__Entries shown__
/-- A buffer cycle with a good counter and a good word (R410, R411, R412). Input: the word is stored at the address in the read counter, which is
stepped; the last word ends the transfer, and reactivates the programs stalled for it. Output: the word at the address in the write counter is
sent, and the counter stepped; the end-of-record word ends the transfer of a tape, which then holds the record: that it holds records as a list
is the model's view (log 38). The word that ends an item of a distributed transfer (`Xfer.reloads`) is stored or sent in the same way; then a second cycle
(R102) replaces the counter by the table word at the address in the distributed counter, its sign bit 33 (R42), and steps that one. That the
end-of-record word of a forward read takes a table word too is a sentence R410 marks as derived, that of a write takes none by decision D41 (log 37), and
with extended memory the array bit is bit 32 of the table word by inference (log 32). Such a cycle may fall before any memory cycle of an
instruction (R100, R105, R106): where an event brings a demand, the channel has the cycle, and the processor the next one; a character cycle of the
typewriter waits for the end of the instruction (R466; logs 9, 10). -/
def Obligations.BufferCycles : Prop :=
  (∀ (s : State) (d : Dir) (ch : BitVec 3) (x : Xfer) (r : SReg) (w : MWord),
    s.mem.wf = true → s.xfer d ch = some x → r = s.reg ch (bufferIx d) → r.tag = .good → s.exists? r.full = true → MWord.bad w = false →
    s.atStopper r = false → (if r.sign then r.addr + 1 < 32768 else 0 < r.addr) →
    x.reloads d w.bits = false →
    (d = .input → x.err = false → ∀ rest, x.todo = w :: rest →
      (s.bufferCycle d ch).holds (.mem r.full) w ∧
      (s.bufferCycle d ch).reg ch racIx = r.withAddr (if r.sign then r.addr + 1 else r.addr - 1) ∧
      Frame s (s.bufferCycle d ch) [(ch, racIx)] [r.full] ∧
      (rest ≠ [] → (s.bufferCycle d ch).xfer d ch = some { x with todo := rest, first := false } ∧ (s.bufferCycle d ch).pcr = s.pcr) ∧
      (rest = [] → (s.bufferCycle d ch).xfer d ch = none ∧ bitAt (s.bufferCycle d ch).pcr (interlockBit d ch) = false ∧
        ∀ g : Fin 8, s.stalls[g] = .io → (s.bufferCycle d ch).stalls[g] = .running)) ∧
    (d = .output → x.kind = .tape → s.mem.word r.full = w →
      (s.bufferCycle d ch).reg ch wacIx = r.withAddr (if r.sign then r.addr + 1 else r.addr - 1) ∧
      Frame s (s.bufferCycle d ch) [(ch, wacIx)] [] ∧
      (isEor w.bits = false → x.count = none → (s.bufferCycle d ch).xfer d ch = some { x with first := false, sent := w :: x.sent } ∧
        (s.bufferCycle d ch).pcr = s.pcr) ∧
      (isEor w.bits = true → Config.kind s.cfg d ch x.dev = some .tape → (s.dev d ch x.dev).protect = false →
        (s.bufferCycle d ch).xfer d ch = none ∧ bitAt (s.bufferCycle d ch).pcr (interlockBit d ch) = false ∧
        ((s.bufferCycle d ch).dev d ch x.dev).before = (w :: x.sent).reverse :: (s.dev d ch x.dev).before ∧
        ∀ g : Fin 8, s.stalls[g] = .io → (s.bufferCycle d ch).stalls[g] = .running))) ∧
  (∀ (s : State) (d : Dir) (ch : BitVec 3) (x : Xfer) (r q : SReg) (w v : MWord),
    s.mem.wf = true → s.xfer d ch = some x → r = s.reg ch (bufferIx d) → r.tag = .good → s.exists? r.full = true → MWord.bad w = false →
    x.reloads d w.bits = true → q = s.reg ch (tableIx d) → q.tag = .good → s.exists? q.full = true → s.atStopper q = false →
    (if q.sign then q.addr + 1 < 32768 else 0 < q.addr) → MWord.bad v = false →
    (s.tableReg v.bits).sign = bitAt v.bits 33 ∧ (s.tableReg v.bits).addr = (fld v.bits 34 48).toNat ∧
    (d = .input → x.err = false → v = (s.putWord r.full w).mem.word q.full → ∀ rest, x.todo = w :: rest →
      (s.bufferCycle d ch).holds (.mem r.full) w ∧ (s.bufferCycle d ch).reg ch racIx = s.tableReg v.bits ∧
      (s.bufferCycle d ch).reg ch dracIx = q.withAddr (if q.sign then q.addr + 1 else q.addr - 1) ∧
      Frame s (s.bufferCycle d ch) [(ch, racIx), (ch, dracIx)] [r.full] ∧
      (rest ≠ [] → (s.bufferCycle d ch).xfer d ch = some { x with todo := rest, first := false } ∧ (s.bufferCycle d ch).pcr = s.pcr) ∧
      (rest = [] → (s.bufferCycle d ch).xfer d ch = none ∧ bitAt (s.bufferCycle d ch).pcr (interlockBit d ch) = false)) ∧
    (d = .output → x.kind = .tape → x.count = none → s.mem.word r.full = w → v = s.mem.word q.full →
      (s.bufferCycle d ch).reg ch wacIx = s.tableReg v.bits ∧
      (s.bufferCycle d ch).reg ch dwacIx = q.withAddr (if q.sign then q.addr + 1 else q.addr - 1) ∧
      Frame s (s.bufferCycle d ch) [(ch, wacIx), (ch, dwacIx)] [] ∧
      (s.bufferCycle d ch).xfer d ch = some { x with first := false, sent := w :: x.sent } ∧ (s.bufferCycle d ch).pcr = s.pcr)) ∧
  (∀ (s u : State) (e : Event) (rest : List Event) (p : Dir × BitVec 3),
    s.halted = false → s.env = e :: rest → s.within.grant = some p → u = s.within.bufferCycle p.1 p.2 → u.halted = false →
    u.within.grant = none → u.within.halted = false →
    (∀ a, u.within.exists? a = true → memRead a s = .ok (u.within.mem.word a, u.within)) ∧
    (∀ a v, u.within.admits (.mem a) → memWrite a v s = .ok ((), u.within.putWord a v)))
--
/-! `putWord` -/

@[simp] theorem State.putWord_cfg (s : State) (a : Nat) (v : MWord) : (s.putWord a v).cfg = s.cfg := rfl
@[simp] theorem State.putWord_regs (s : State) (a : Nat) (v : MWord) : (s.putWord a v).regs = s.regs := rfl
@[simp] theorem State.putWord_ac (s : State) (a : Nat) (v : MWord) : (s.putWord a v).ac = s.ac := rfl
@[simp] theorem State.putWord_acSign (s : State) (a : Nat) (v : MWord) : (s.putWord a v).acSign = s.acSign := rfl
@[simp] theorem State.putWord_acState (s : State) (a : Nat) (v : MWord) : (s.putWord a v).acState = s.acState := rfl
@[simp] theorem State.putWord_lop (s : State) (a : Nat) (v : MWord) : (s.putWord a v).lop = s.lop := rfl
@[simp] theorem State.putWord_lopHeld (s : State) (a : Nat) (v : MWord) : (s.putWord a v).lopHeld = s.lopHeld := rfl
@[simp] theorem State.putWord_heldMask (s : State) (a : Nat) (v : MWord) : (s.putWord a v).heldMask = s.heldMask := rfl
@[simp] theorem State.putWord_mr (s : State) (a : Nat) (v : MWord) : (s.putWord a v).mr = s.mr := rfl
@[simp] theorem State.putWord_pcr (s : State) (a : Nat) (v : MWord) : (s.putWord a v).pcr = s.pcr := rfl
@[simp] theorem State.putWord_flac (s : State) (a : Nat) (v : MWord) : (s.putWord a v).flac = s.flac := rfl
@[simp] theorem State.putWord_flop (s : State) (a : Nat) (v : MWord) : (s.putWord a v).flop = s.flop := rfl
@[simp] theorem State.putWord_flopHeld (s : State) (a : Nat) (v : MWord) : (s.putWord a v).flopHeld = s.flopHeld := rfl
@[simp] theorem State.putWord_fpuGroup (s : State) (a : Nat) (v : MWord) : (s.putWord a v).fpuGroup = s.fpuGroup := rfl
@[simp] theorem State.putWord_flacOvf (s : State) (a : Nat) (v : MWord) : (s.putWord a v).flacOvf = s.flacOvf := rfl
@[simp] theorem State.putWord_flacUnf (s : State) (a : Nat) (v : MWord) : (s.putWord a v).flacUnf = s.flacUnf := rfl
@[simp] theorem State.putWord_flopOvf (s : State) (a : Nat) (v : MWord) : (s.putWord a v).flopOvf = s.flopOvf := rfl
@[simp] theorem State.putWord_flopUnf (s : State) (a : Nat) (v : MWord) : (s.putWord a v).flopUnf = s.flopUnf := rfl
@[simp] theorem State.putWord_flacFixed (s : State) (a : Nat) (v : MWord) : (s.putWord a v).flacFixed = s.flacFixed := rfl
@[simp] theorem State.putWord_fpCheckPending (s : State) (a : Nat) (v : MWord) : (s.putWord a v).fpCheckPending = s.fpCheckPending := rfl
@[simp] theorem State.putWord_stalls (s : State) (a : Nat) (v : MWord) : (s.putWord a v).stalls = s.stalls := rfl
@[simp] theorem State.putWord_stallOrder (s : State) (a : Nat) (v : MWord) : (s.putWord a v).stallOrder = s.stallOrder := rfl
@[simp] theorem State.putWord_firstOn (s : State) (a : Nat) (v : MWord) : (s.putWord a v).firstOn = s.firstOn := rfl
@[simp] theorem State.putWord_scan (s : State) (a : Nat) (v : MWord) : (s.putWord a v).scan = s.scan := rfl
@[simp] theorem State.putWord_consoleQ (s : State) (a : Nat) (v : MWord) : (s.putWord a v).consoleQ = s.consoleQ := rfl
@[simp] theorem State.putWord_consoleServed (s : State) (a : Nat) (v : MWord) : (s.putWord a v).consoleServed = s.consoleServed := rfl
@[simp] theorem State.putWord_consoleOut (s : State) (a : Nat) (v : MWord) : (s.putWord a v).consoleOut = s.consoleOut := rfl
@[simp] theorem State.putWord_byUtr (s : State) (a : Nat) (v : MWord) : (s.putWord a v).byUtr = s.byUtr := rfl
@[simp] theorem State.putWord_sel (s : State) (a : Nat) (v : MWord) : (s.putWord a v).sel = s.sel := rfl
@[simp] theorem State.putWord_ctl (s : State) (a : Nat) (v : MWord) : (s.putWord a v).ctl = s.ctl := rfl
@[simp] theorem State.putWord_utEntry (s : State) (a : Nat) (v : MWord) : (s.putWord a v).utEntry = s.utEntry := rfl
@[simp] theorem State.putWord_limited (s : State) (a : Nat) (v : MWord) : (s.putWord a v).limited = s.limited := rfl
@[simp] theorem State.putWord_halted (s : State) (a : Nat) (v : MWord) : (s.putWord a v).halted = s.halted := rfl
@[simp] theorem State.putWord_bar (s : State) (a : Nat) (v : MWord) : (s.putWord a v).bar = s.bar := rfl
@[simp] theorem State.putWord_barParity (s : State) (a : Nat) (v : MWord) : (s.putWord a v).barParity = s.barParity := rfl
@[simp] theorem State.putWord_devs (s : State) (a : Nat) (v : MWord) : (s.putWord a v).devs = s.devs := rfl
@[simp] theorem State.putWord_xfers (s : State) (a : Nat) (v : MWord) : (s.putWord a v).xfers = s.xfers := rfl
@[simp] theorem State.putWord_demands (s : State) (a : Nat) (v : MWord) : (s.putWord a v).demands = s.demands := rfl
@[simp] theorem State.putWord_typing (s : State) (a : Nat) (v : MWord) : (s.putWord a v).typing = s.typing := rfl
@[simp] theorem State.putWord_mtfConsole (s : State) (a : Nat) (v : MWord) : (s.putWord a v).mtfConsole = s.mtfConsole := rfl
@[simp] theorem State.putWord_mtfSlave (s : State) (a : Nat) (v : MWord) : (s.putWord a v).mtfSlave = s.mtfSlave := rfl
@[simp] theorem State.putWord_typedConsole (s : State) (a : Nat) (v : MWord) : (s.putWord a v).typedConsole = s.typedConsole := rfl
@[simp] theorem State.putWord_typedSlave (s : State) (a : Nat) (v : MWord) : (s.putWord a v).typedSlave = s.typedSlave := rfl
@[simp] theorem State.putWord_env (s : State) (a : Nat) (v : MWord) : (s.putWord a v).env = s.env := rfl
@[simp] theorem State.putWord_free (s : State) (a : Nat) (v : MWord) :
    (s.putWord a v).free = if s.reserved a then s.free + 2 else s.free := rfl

__What is required__
For the lines above, output exactly those from the line containing "(s.bufferCycle d ch).holds (.mem r.full) w ∧ (s.bufferCycle" through the line containing "Frame s (s.bufferCycle d ch) [(ch, racIx), (ch, dracIx)]", and skip the others.

__Solution below__
      (s.bufferCycle d ch).holds (.mem r.full) w ∧ (s.bufferCycle d ch).reg ch racIx = s.tableReg v.bits ∧
      (s.bufferCycle d ch).reg ch dracIx = q.withAddr (if q.sign then q.addr + 1 else q.addr - 1) ∧
      Frame s (s.bufferCycle d ch) [(ch, racIx), (ch, dracIx)] [r.full] ∧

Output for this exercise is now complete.